Stability | experimental |
---|---|
Portability | non-portable |
Safe Haskell | None |
Language | Haskell2010 |
A Dataloader is an extension of a Dataset and is primarily intended for compute-intensive, batch loading interfaces. When used with ImageFolder representations of Datasets, it shuffles the order of files to be loaded and leverages the async library when possible.
Concurrent loading primarily takes place in batchStream
. stream
exists
primarily to provide a unified API with training that is not batch-oriented.
Synopsis
- data Dataloader a b = Dataloader {}
- uniformIxline :: Dataset a -> GenIO -> IO (Vector Int)
- stream :: (MonadThrow io, MonadIO io) => Dataloader a b -> Stream (Of b) io ()

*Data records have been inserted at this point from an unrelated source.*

-- ==== Sys2Proof/Laws/Chunk.lean ====
section
/-! SUPPORT. What the parts of the sample-chunk unit can answer: the zero counts (00_scope.md R21), the value encoder's
window (44_appender.md R530), and the decoder's cursor and window (45_iterator.md R570). -/

namespace Sys2Proof.Machine

/-! ### Zero counts -/

theorem leadingZerosFrom_le (x : Word) (n : Nat) : leadingZerosFrom x n ≤ n := by
  induction n with
  | zero => simp [leadingZerosFrom]
  | succ n ih => rw [leadingZerosFrom]; split <;> omega

/-- The bits above the highest set bit are 0, and that bit is set when there is one. -/
theorem leadingZerosFrom_spec (x : Word) (n : Nat) :
    (∀ k, k < n → n ≤ k + leadingZerosFrom x n → x.getLsbD k = false) ∧
      (leadingZerosFrom x n < n → x.getLsbD (n - 1 - leadingZerosFrom x n) = true) := by
  induction n with
  | zero => simp
  | succ n ih =>
    rw [leadingZerosFrom]
    split
    · rename_i h
      exact ⟨fun k hk hk' => by omega, fun _ => by simpa using h⟩
    · rename_i h
      refine ⟨fun k hk hk' => ?_, fun hlt => ?_⟩
      · by_cases e : k = n
        · subst e; simpa using h
        · exact ih.1 k (by omega) (by omega)
      · have := ih.2 (by omega)
        rwa [show n + 1 - 1 - (leadingZerosFrom x n + 1) = n - 1 - leadingZerosFrom x n by omega]

/-- The bits below the lowest set bit are 0, and that bit is set when there is one. -/
theorem trailingZerosFrom_spec (x : Word) (n i : Nat) :
    trailingZerosFrom x n i ≤ n ∧
      (∀ k, i ≤ k → k < i + trailingZerosFrom x n i → x.getLsbD k = false) ∧
      (trailingZerosFrom x n i < n → x.getLsbD (i + trailingZerosFrom x n i) = true) := by
  induction n generalizing i with
  | zero => simp [trailingZerosFrom]; omega
  | succ n ih =>
    rw [trailingZerosFrom]
    split
    · rename_i h
      exact ⟨by omega, fun k hk hk' => by omega, fun _ => by simpa using h⟩
    · rename_i h
      obtain ⟨h1, h2, h3⟩ := ih (i + 1)
      refine ⟨by omega, fun k hk hk' => ?_, fun hlt => ?_⟩
      · by_cases e : k = i
        · subst e; simpa using h
        · exact h2 k (by omega) (by omega)
      · have := h3 (by omega)
        rwa [show i + (trailingZerosFrom x n (i + 1) + 1) = i + 1 + trailingZerosFrom x n (i + 1) by omega]

/-- A non-zero word has a set bit. -/
theorem exists_bit {x : Word} (h : x ≠ 0) : ∃ k, k < 64 ∧ x.getLsbD k = true := by
  by_contra hc
  push Not at hc
  apply h
  apply BitVec.eq_of_getLsbD_eq
  intro k hk
  simpa using hc k hk

/-- The leading and trailing zeros of a non-zero word leave at least one bit between them. -/
theorem clz64_add_ctz64_lt {x : Word} (h : x ≠ 0) : clz64 x + ctz64 x < 64 := by
  obtain ⟨k, hk, hb⟩ := exists_bit h
  obtain ⟨hz, hs⟩ := leadingZerosFrom_spec x 64
  obtain ⟨_, ht, _⟩ := trailingZerosFrom_spec x 64 0
  have h1 : k + clz64 x < 64 := by
    by_contra hc
    rw [hz k hk (by unfold clz64 at hc; omega)] at hb
    cases hb
  have h2 : ctz64 x ≤ k := by
    by_contra hc
    rw [ht k (by omega) (by unfold ctz64 at hc; omega)] at hb
    cases hb
  omega

/-! ### The value encoder -/

/-- Everything `ValuePut` does to `A`: it sets `A.PV`, and leaves the window or sets one that fits 64 bits. -/
theorem valuePut_cases (c : Config) (a : Appender) (v : Word) :
    (valuePut c a v).2 = { a with pv := v } ∨
      ∃ lz tz : Nat, lz ≤ c.lzMax ∧ lz + tz < 64 ∧
        (valuePut c a v).2 =
          { a with pv := v, wv := true, lz := BitVec.ofNat 6 lz, tz := BitVec.ofNat 6 tz } := by
  unfold valuePut
  dsimp only
  split
  · exact .inl rfl
  · rename_i hx
    split
    · exact .inl rfl
    · refine .inr ⟨min (clz64 (v ^^^ a.pv)) c.lzMax, ctz64 (v ^^^ a.pv), by omega, ?_, rfl⟩
      have := clz64_add_ctz64_lt hx
      omega

/-- A repeated value costs one control bit (44_appender.md R530). -/
theorem valuePut_same (c : Config) (a : Appender) : valuePut c a a.pv = ([false], a) := by
  simp [valuePut, putBits]

/-! ### The value decoder -/

/-- Everything `ValueGet`'s XOR does to the context: it moves the cursor on within the stream, and leaves the
window or sets one that fits 64 bits. -/
theorem xorGet_ok {c : Config} {p : Payload} {d d' : DecCtx} {cur : Nat} {x : Word}
    (h : xorGet c p d cur = .ok (x, d')) :
    cur < d'.cur ∧ d'.cur ≤ p.vb ∧
      (d' = { d with cur := d'.cur } ∨
        ∃ lz tz : Nat, lz + tz < 64 ∧
          d' = { d with cur := d'.cur, wv := true, lz := BitVec.ofNat 6 lz, tz := BitVec.ofNat 6 tz }) := by
  rw [xorGet, except_bind_eq_ok] at h
  obtain ⟨⟨b, c1⟩, hg, h⟩ := h
  obtain ⟨rfl, hc1, -⟩ := Payload.getBits_ok hg
  dsimp only at h
  split at h
  · cases h; exact ⟨by simp, hc1, .inl rfl⟩
  · rw [except_bind_eq_ok] at h
    obtain ⟨⟨b', c2⟩, hg, h⟩ := h
    obtain ⟨rfl, hc2, -⟩ := Payload.getBits_ok hg
    dsimp only at h
    split at h
    · unfold reuseGet at h
      split at h
      · cases h
      · rw [except_bind_eq_ok] at h
        obtain ⟨⟨y, c3⟩, hg, h⟩ := h
        obtain ⟨rfl, hc3, -⟩ := Payload.getBits_ok hg
        cases h
        exact ⟨by simp only; omega, hc3, .inl rfl⟩
    · unfold newWindowGet at h
      rw [except_bind_eq_ok] at h
      obtain ⟨⟨lz, c3⟩, hg, h⟩ := h
      obtain ⟨rfl, hc3, -⟩ := Payload.getBits_ok hg
      rw [except_bind_eq_ok] at h
      obtain ⟨⟨f, c4⟩, hg, h⟩ := h
      obtain ⟨rfl, hc4, -⟩ := Payload.getBits_ok hg
      dsimp only at h
      have hpos : 0 < if f = 0 then 64 else f.toNat := by
        split
        · omega
        · rename_i hf
          exact Nat.pos_of_ne_zero fun e => hf (BitVec.eq_of_toNat_eq (by simpa using e))
      generalize (if f = 0 then 64 else f.toNat) = mb at h hpos
      split at h
      · cases h
      · rename_i hmb
        rw [except_bind_eq_ok] at h
        obtain ⟨⟨y, c5⟩, hg, h⟩ := h
        obtain ⟨rfl, hc5, -⟩ := Payload.getBits_ok hg
        cases h
        exact ⟨by simp only; omega, hc5, .inr ⟨lz.toNat, 64 - lz.toNat - mb, by omega, rfl⟩⟩

/-- Everything a decoded sample does to the context: one more sample produced, the cursor moved on within the stream,
and the window left, unset or set to one that fits 64 bits. -/
theorem decodeSample_ok {c : Config} {p : Payload} {d d' : DecCtx} (hcur : d.cur ≤ p.vb)
    (h : decodeSample c p d = .ok d') :
    d'.act = d.act ∧ d'.mode = d.mode ∧ d'.n = d.n ∧ d'.i = d.i + 1 ∧ d.cur < d'.cur ∧ d'.cur ≤ p.vb ∧
      ((d'.wv = d.wv ∧ d'.lz = d.lz ∧ d'.tz = d.tz) ∨ d'.wv = false ∨
        ∃ lz tz : Nat, lz + tz < 64 ∧ d'.lz = BitVec.ofNat 6 lz ∧ d'.tz = BitVec.ofNat 6 tz) := by
  rw [decodeSample, except_bind_eq_ok] at h
  obtain ⟨⟨m, c1⟩, hg, h⟩ := h
  obtain ⟨k, mid, -, -, hmid, rfl, hc1, -⟩ := varbitGet_ok hcur hg
  dsimp only at h
  split at h
  · rw [except_bind_eq_ok] at h
    obtain ⟨⟨v, c2⟩, hg, h⟩ := h
    obtain ⟨rfl, hc2, -⟩ := Payload.getBits_ok hg
    cases h
    exact ⟨rfl, rfl, rfl, rfl, by simp only; omega, hc2, .inr (.inl rfl)⟩
  · rw [except_bind_eq_ok] at h
    obtain ⟨e, hv, h⟩ := h
    rw [valueGet, except_bind_eq_ok] at hv
    obtain ⟨⟨x, e'⟩, hx, hv⟩ := hv
    obtain ⟨hlt, hle, hd⟩ := xorGet_ok hx
    cases hv
    cases h
    rcases hd with hd | ⟨lz, tz, hs, hd⟩
    · rw [hd]; exact ⟨rfl, rfl, rfl, rfl, by simp only; omega, hle, .inl ⟨rfl, rfl, rfl⟩⟩
    · rw [hd]; exact ⟨rfl, rfl, rfl, rfl, by simp only; omega, hle, .inr (.inr ⟨lz, tz, hs, rfl, rfl⟩)⟩

end Sys2Proof.Machine
end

- batchStream :: (MonadThrow io, MonadIO io, NFData b) => Dataloader a b -> Stream (Of [b]) io ()
Documentation
data Dataloader a b Source #
Options for a data loading functions.
Dataloader | |
|
uniformIxline :: Dataset a -> GenIO -> IO (Vector Int) Source #
Generate a uniformly random index line from a dataset and a generator.
stream :: (MonadThrow io, MonadIO io) => Dataloader a b -> Stream (Of b) io () Source #
Stream a dataset in-memory, applying a transformation function.
batchStream :: (MonadThrow io, MonadIO io, NFData b) => Dataloader a b -> Stream (Of [b]) io () Source #
Stream batches of a dataset, concurrently processing each element
NOTE: Run with -threaded -rtsopts
to concurrently load data in-memory.